Task instructions -
Once every line in the data that follows has been checked for the word "show", give only the number of lines that hold it.

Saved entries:

####################

-- ==== Sys2Proof/Machine/ChanRegs.lean ====
section
/-! DEFINITION. The channel registers: what each offset reads, what a read clears, what a write does (08 to 11). -/

namespace Sys2Proof.Machine

/-- The pins the function does not use (R162). -/
def spareMask (c : Channel) : BitVec 4 :=
  match c.cfg.func.toNat with
  | 1 => if aSync c.async.now then 0x8 else 0xC
  | 2 => 0xC
  | 3 | 4 => 0
  | _ => 0xF

/-- A seed record's LOCK flag covers the entry of a type whose first byte is `n` (R138). -/
def recLocked (s : State) (type n : Nat) : Bool :=
  match seedFind s type 1 n with
  | some e => e.lock
  | none => false

/-- The REPLY entry of a slot is locked. -/
def replyLocked (s : State) (n : Chan) (slot : Nat) : Bool :=
  (replyEntries s n).any fun e => decide (e.num 1 1 = slot) && e.lock

def retireLocked (s : State) (n : Chan) : Bool :=
  match retireEntry s n with
  | some e => e.lock
  | none => false

def rxFree (c : Channel) : Nat := (c.rx.cells.toList.filter fun x => decide (x = .free)).length
def heldFrames (c : Channel) : Nat := (c.rx.held.filter fun e => decide (e.cells ≠ [])).length

def cfgWord (c : ChCfg) : Word :=
  fld c.func 24 ||| flag c.overlapCapture 19 ||| flag c.dropOldest 18 ||| flag c.bias 17 ||| flag c.term 16 |||
    fld c.pm3 12 ||| fld c.pm2 8 ||| fld c.pm1 4 ||| fld c.pm0 0

def formatWord (c : ChCfg) : Word := fld c.retries 20 ||| fld c.oversample 16 ||| fld c.overlapPct 8 ||| fld c.fmt 0

def stsWord (c : Channel) : Word :=
  flag c.reply.isSome 30 ||| flag (c.tx.busy || c.cs.xfer.isSome || (c.reply.any fun r => r.sending)) 29 |||
    flag c.rx.cur.isSome 28 ||| fld (BitVec.ofNat 6 (rxFree c)) 22 ||| fld (BitVec.ofNat 6 (heldFrames c)) 16 |||
    flag c.postLate 7 ||| flag c.postRej 6 ||| flag c.txRej 5 ||| flag c.drop 4

/-- CH[n].PINS: bits for pins that the function uses read as the pin's signal. -/
def pinsWord (s : State) (n : Chan) : Word :=
  let c := chan s n
  let m := spareMask c
  let signal := (List.range 4).foldl (fun (x : BitVec 4) k => setBits x k 1 (bit (pinSignal s n k (driverOn c.async s.now)))) 0
  let show' := fun (x : BitVec 4) => (x &&& m) ||| (signal &&& ~~~m)
  fld c.pins.filter 24 ||| fld (show' c.pins.fall) 20 ||| fld (show' c.pins.rise) 16 ||| fld c.pins.inp 8 |||
    fld (show' c.pins.out) 0

def ruleWord (r : Rule) (k : Nat) : Word :=
  match k with
  | 0 => flag r.computed 31 ||| fld r.hdrLen 24 ||| fld r.send 20 ||| fld r.fallback 16 ||| fld r.tlen 0
  | 1 => r.turnNs
  | 2 => r.mtch.extractLsb' 0 32
  | 3 => r.mtch.extractLsb' 32 32
  | 4 => r.mask.extractLsb' 0 32
  | 5 => r.mask.extractLsb' 32 32
  | _ => 0

def asyncWord (c : Channel) (f now k : Nat) : Word :=
  let a := c.async
  match k with
  | 0 => a.regs.cfg
  | 1 => a.regs.frame
  | 2 => a.regs.de
  | 3 => a.regs.addr
  | 4 => flag a.ovlHold 18 ||| flag (driverOn a now) 17 ||| flag a.line 16 ||| fld a.flags 0
  | 5 => fld a.peak 24 ||| fld a.ref 16
  | 6 =>
    let d := chanDiv c f
    let k := if aSync a.now then d else c.cfg.oversample.toNat * d
    fld (rateErr f k c.cfg.rate.toNat) 16 ||| fld (BitVec.ofNat 16 d) 0
  | 7 => fld a.ackAbandoned 8 ||| fld a.matches_ 0
  | _ => 0

def csWord (c : Channel) (f k : Nat) : Word :=
  let a := c.cs
  match k with
  | 0 => a.regs.cfg
  | 1 => a.regs.timing
  | 2 => a.regs.frame
  | 3 => a.regs.strb
  | 4 => fld a.selIn 28 ||| flag a.selActive 27 ||| fld a.flags 0
  | 5 =>
    let d := chanDiv c f
    fld (rateErr f d c.cfg.rate.toNat) 16 ||| fld (BitVec.ofNat 16 d) 0
  | 6 => fld a.underruns 16 ||| fld a.shorts 8 ||| fld a.longs 0
  | 7 => fld a.strobes 8 ||| fld a.modeFaults 0
  | _ => 0

def pinSts (h : Health) : Half :=
  (List.range 8).foldl (fun x k => x ||| ((h.pins.toList.getD k {}).cond.setWidth 16 <<< (2 * k))) 0

def healthWord (h : Health) (k : Nat) : Word :=
  match k with
  | 0 => fld h.windowMs 16 ||| fld h.errLimit 0
  | 1 => fld h.pinFaultMs 16 ||| fld h.backoffUs 0
  | 2 => fld (BitVec.ofNat 16 (min 0xFFFF (windowCount h))) 16 ||| fld h.lastErr 8 ||| fld h.attempt 4 ||| flag h.retrying 0
  | 3 => h.cntErrors
  | 4 => fld (pinSts h) 0
  | _ => 0

def cntWord (c : ChCounters) (k : Nat) : Word :=
  match k with
  | 0 => c.frames
  | 1 => c.drops
  | 2 => c.replies
  | 3 => c.fallbacks
  | 4 => c.noans
  | 5 => c.abandoned
  | _ => 0

/-- What word offset `off` of a channel's block reads (08 to 11 › Registers). -/
def chanValue (s : State) (n : Chan) (off : Nat) : Word :=
  let c := chan s n
  let h := chan s (headOf s n)
  let f := freqOf s n
  if off = 0 then fld c.owner 8 ||| BitVec.ofNat 32 n.val
  else if off = 0x4 then flag c.en 31
  else if off = 0x8 then stsWord c
  else if off = 0xC then cfgWord c.cfg
  else if off = 0x10 then c.cfg.rate
  else if off = 0x14 then formatWord c.cfg
  else if off = 0x18 then fld c.evmask 16 ||| fld c.flow 0
  else if off = 0x1C then pinsWord s n
  else if off = 0x20 then fld (BitVec.ofNat 6 (txFree c)) 8 ||| fld c.tx.tail 0
  else if 0x40 ≤ off ∧ off ≤ 0x54 then cntWord c.cnt ((off - 0x40) / 4)
  else if 0x100 ≤ off ∧ off ≤ 0x11C then
    if c.cfg.func = 1 ∨ c.cfg.func = 2 then asyncWord c f s.now ((off - 0x100) / 4)
    else if paired s n then csWord h f ((off - 0x100) / 4)
    else 0
  else if 0x200 ≤ off ∧ off ≤ 0x210 then healthWord h.health ((off - 0x200) / 4)
  else if 0x400 ≤ off ∧ off < 0x600 then ruleWord (tabGet {} c.rules ((off - 0x400) / 32)) ((off - 0x400) % 32 / 4)
  else if 0x800 ≤ off ∧ off < 0xC00 then
    (tabGet 0 c.tpls ((off - 0x800) / 64)).extractLsb' (8 * ((off - 0x800) % 64 / 4 * 4)) 32
  else 0

/-- The register holds a WO, W1C, W1S or RC field, so that it acts only on a 32-bit access (R498). -/
def chanSpecial (s : State) (n : Chan) (off : Nat) : Bool :=
  decide (off = 0x4 ∨ off = 0x8 ∨ off = 0x24 ∨ (0x40 ≤ off ∧ off ≤ 0x54) ∨ off = 0x110 ∨ off = 0x11C ∨ off = 0x20C ∨
    off = 0xC40) || (decide (off = 0x118) && paired s n)

/-- What a 32-bit read of an RC register clears. -/
def chanReadEffect (n : Chan) (off : Nat) (s : State) : State :=
  let c := chan s n
  let hn := headOf s n
  let h := chan s hn
  if off = 0x40 then setChan s n { c with cnt := { c.cnt with frames := 0 } }
  else if off = 0x44 then setChan s n { c with cnt := { c.cnt with drops := 0 } }
  else if off = 0x48 then setChan s n { c with cnt := { c.cnt with replies := 0 } }
  else if off = 0x4C then setChan s n { c with cnt := { c.cnt with fallbacks := 0 } }
  else if off = 0x50 then setChan s n { c with cnt := { c.cnt with noans := 0 } }
  else if off = 0x54 then setChan s n { c with cnt := { c.cnt with abandoned := 0 } }
  else if off = 0x20C then setChan s hn { h with health := { h.health with cntErrors := 0 } }
  else if off = 0x118 ∧ paired s n then
    setChan s hn { h with cs := { h.cs with underruns := 0, shorts := 0, longs := 0 } }
  else if off = 0x11C then
    if paired s n then setChan s hn { h with cs := { h.cs with strobes := 0, modeFaults := 0 } }
    else if c.cfg.func = 1 ∨ c.cfg.func = 2 then
      setChan s n { c with async := { c.async with ackAbandoned := 0, matches_ := 0 } }
    else s
  else s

####################

Exercise result -
3